Набоков, писатель, манифест | страница 29



Проза Набокова насквозь лирична, если понимать лирику жанрово. Автор занимается самим собой, как демиург до создания тверди и тварей; в самом себе он находит и тему, и материал, и способ творчества. Придаточные, необходимые “герои” – откровенные марионетки (“Все они лишь нелепые миражи, иллюзии, гнетущие Круга, пока он недолго находится под чарами бытия и безвредно расточающиеся, когда я снимаю заклятье”), за исключением обычно одного, главного во всех смыслах, героя, который спускается в новосоздаваемый мир, как водолаз, вестником автора, его глазами и его способом взгляда и мышления. Кислородный шланг и кабель жизнеобеспечения Набоков не разрывает с ним никогда. Прочие персонажи безжалостно истребляются сразу по иссяканию в них нужды; точнее, нити авторского управления отпускаются, и персонаж обвисает как тряпка, рушится в себя. Автор, глаголющий устами пророка своего – единственное реальное лицо в романах и рассказах Набокова.

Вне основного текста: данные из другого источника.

/-- KIND 2 and 3 of tick n, in their order: depth, profile, and a grid re-based where the period or the epoch changes
(02 R44, R45, R60). A member makes its copies durable here. -/
def Module.applyShape (m : Module) (n : Nat) (acts : List Action) : Module :=
  let member := m.inCascadeConfig && m.device != 0
  let m := if acts.any Action.reshapes then
      let g := m.clock.grid.reshape n (shapeOf acts m.clock.grid)
      { m with clock := { m.clock with baseSfc := g.sfc, baseNs := g.ns, period := g.period, epoch := g.epoch } }
    else m
  acts.foldl (fun (m : Module) a =>
    let m := if member then m.persistAction a else m
    if a.kind = 3 then
      let m := { m with clock := { m.clock with depth := profileDepth (leNat a.value) m.clock.depth } }
      m.applyProfile (leNat a.value)
    else
      let m := if a.key = odKey 0x1100 0x02 0 then { m with clock := { m.clock with depth := leNat a.value } } else m
      if m.inProfile a.key then { m with clock := { m.clock with profileModified := true } } else m) m

/-! ## KIND 4 and 5 (18 R501, R506, R509, 06 R171, 17 R485) -/

/-- KIND 4: one epoch for the tick, then each cut-over; the Pattern Book shows tiles and lanes (16 R474). -/
def Module.applyCutovers (m : Module) (acts : List Action) : Module :=
  let m := acts.foldl Module.cutover (m.raiseEpoch acts)
  if acts.any (fun a => decide (partKind a.part ≤ 1) || partKind a.part == 4) then { m with vilur := { m.vilur with bookDirty := true } } else m

/-- KIND 5: a Lot switch, and the outcome of the start-up Lot with it. -/
def Module.applySwitch (m : Module) (n : Nat) (a : Action) : Module :=
  let start := a.arg != 0 && a.arg == m.boot.startupLot && m.boot.startupResult == 0 && m.switchOk a.arg
  let res := if a.arg = m.lots.committed then 1 else 2
  let m := m.switchLot a.arg n
  if start then { m with boot := { m.boot with startupResult := res } } else m

/-! ## KIND 0 (02 R41, 00 R14) -/

/-- A new device number or cascade: the own state leaves its old number, and every link that meets its neighbour is
judged again (14 R391, R395). -/
def Module.renumbered (m : Module) (old : Nat) : Module :=
  let drop (l : List (Nat × NodeState)) := if old = m.device then l else mDel l old
  let m := { m with cascade := { m.cascade with nodes := drop m.cascade.nodes, known := drop m.cascade.known } }
  let m := (List.range 12).foldl (fun (m : Module) p =>
    let l := m.linkPort p
    if l.state = 4 then (m.linkTo p 2).sendLink p [] 0
    else if l.state = 3 then (if m.linkVerdict l = 4 then m.linkTo p 4 else m).sendLink p [] 0
    else m) m
  m.originate

/-- One plain value: a command's own entry only leaves the schedule; a value is put in force, with what it sets off
(00 R14, 02 R51, 11 R312, 18 R516). -/
def Module.applyValue (m : Module) (n : Nat) (a : Action) : Module :=
  let idx := a.key / 2 ^ 24
  let s := a.key / 2 ^ 16 % 256
  match findObj idx s with
  | none => m
  | some o =>
    if idx = 0x6100 ∧ s = 0x04 then (if leNat a.value = 1 then m.armInjectors n else m.disarmInjectors 1)
    else if o.access = 3 then m
    else if idx = 0x6100 ∧ s = 0x02 then m.setInjectors false a.value
    else if idx = 0x6100 ∧ s = 0x03 then m.setInjectors true a.value
    else
      let dev := m.device
      let was := m.cfgBytes idx s 0
      let m := m.setCfg idx s (a.key % 2 ^ 16) a.value
      let m := if m.inProfile a.key then { m with clock := { m.clock with profileModified := true } } else m
      if idx = 0x1100 ∧ s = 0x07 ∧ leNat a.value = 2 then m.setTimeState 4
      else if idx = 0x4200 ∧ s ≤ 0x02 ∧ was ≠ a.value then m.renumbered dev
      else m

/-- JOBS_ENABLE 0 stops every running job at the end of its step (11 R312). -/
def Module.jobsOff (m : Module) : Module :=
  if m.cfgB 0x3300 0x01 then m
  else { m with jobs := { m.jobs with jobs := m.jobs.jobs.map (fun p => if p.2.state = 2 then (p.1, { p.2 with stopping := true }) else p) } }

Лирику Набоков должен был считать высшим жанром. Именно в освоении внутренних пространств души открывается удивительная свобода и бесконечный простор, каких не знать никаким эпопеям про поколения и народы. Пристрастие читающей публики именно к “общественно значимым” произведениям, к “Будденброкам” и “Форсайтам” было Набокову нестерпимо; и уж, разумеется, не завистью диктовались строки из послесловия к Лолите. Об этом, впрочем, Набоков ясно говорит и сам: “Для меня рассказ или роман существует, только поскольку он доставляет мне то, что попросту назову эстетическим наслаждением, а это, в свой черед, я понимаю, как особое состояние, при котором чувствуешь себя – как-то, где-то, чем-то – связанным с другими формами бытия, где искусство (т. е. любознательность, нежность, доброта, стройность, восторг) есть норма. Все остальное, это либо журналистическая дребедень, либо, так сказать, Литература Больших Идей, которая, впрочем, часто ничем не отличается от дребедени обычной, но зато подается в виде громадных гипсовых кубов, которые со всеми предосторожностями переносятся из века в век, пока не явится смельчак с молотком и хорошенько не трахнет по Бальзаку, Горькому, Томасу Манну”.

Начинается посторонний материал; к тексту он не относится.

-- ==== Sys2Proof/Certificates/Slice0/Obligations.lean ====
section
/-! DEFINITION. The statements about the module, by chapter of the spec. Completes, Served, Answered and the other words
they speak in stand in Sys2Proof/Safety.lean. -/

open Sys2Proof Sys2Proof.Machine

/-! ## The queue of commands -/

/-- A step runs the command at the front of the queue: exec of it on the state with the queue's rest, whatever the
command; on an empty queue the block idles (log 1). -/
def Obligations.StepRunsFrontCommand : Prop :=
  (∀ (i : Instr) (rest : List Instr) (s : State), s.pending = i :: rest → step s = exec i { s with pending := rest })
  ∧ ∀ s : State, s.pending = [] → step s = .next s

/-- What a step can do: it faults never; it is refused only where the command at the front breaks the shape of its row; to
a next state it takes the one command at the front; and every well-formed command completes, in a next state that keeps the
queue. -/
def Obligations.StepsTakeOneCommand : Prop :=
  (∀ (s t : State), step s = .next t → t.pending = s.pending.tail)
  ∧ (∀ (s : State) (f : Fault), step s ≠ .fault f)
  ∧ (∀ (s : State) (r : Refusal), step s = .refused r → ∃ i rest, s.pending = i :: rest ∧ i.wellFormed = false)
  ∧ ∀ (i : Instr) (s : State), i.wellFormed = true → ∃ t, exec i s = .next t ∧ t.pending = s.pending

/-! ## The Vilur protocol (16) -/

/-- PING, LOCK, STAGE and CHALLENGE, taken by the supervisor from the front of its queue, complete with status OK and what
Table 16-4 gives each: PING answers the SFC, module time and the level; LOCK ends Maintain; STAGE writes its data at ARG,
and fails with LENGTH past 16,384 bytes, which leaves the client as it was; CHALLENGE gives a fresh nonce, whose value is free
(log 2), with the serial number. Nothing else changes. -/
def Obligations.ClientRequestsComplete : Prop :=
  ∀ (s : State) (t : Nat) (r : VReq) (c : Client) (rest : List VReq), Served s.m t r c rest →
    (r.opcode = 11 → Completes (.ping t) s [.now, .queue, .clients, .cnt, .inject, .out] (fun m' =>
      Quiet s.m m' r ∧ Answered s.m m' t r rest c (replyBytes r 0 0 0
        (toLe 8 s.m.clock.sfc ++ toLe 8 t ++ toLe 1 (if c.unlockEnd.isSome then 2 else s.m.baseLevel c.port c.addr) ++ zeros 7))))
    ∧ (r.opcode = 8 → Completes (.lock t) s [.now, .queue, .clients, .cnt, .inject, .out] (fun m' =>
      Quiet s.m m' r ∧ Answered s.m m' t r rest { c with unlockEnd := none } (replyBytes r 0 0 0 [])))
    ∧ (r.opcode = 4 → r.arg + r.data.length ≤ 16384 → Completes (.stage t) s [.now, .queue, .clients, .cnt, .inject, .out] (fun m' =>
      Quiet s.m m' r ∧ Answered s.m m' t r rest { c with staging := splice c.staging r.arg r.data } (replyBytes r 0 0 0 [])))
    ∧ (r.opcode = 4 → 16384 < r.arg + r.data.length → Completes (.stage t) s [.now, .queue, .clients, .cnt, .inject, .out]
      (fun m' => Answered s.m m' t r rest c (replyBytes r 7 0 0 []) ∧ m'.ctr 0x1010 0x0C = (s.m.ctr 0x1010 0x0C + 1) % 2 ^ 64))
    ∧ (r.opcode = 6 → Completes (.challenge t) s [.now, .queue, .clients, .cnt, .inject, .out, .fresh] (fun m' =>
      let nonce := Config.freeValue s.m.fresh % 2 ^ 128
      m'.fresh = s.m.fresh + 1 ∧ Quiet s.m m' r
        ∧ Answered s.m m' t r rest { c with nonce := some (nonce, t) } (replyBytes r 0 0 0 (toLe 16 nonce ++ toLe 8 s.m.boot.serial))))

Модный сейчас термин “диалогичности”, обязанный своей популярностью Бахтину, под крышу которого обыкновенно подсовывается все славное в прозе – полифоничность, разновеликость и равноценность мнений, отказ автора от деспотических вожжей, разветвленность сюжета – Набокову чужд и к делу быть применен не может. Его проза словно доказывает обратное, она несовременна, в ней еще не настало никаких демократических веяний, автор зевесом сидит на олимпе власти и не терпит никаких голосов со стороны, он знает свою правду и не испытывает никаких модных и интересных сомнений в этой своей правде. Для Набокова все было видимо ясно, вместо предполагаемых демаркационных линий и спорных территорий мир делился для него на отчетливо черную и светлую стороны, pro и contra рвали пополам не сердце художника, полное сомнений, а отделяли человека, знающего истину и живущего в согласии с ней, от человека, не желающего ее знать и потому достойного лишь отпора, но никак не интереса. И потому прав автор недавней странноватой книжки о Набокове В. Линецкий (не псевдоним ли В. Линева?), назвавший ее “Анти-Бахтин”.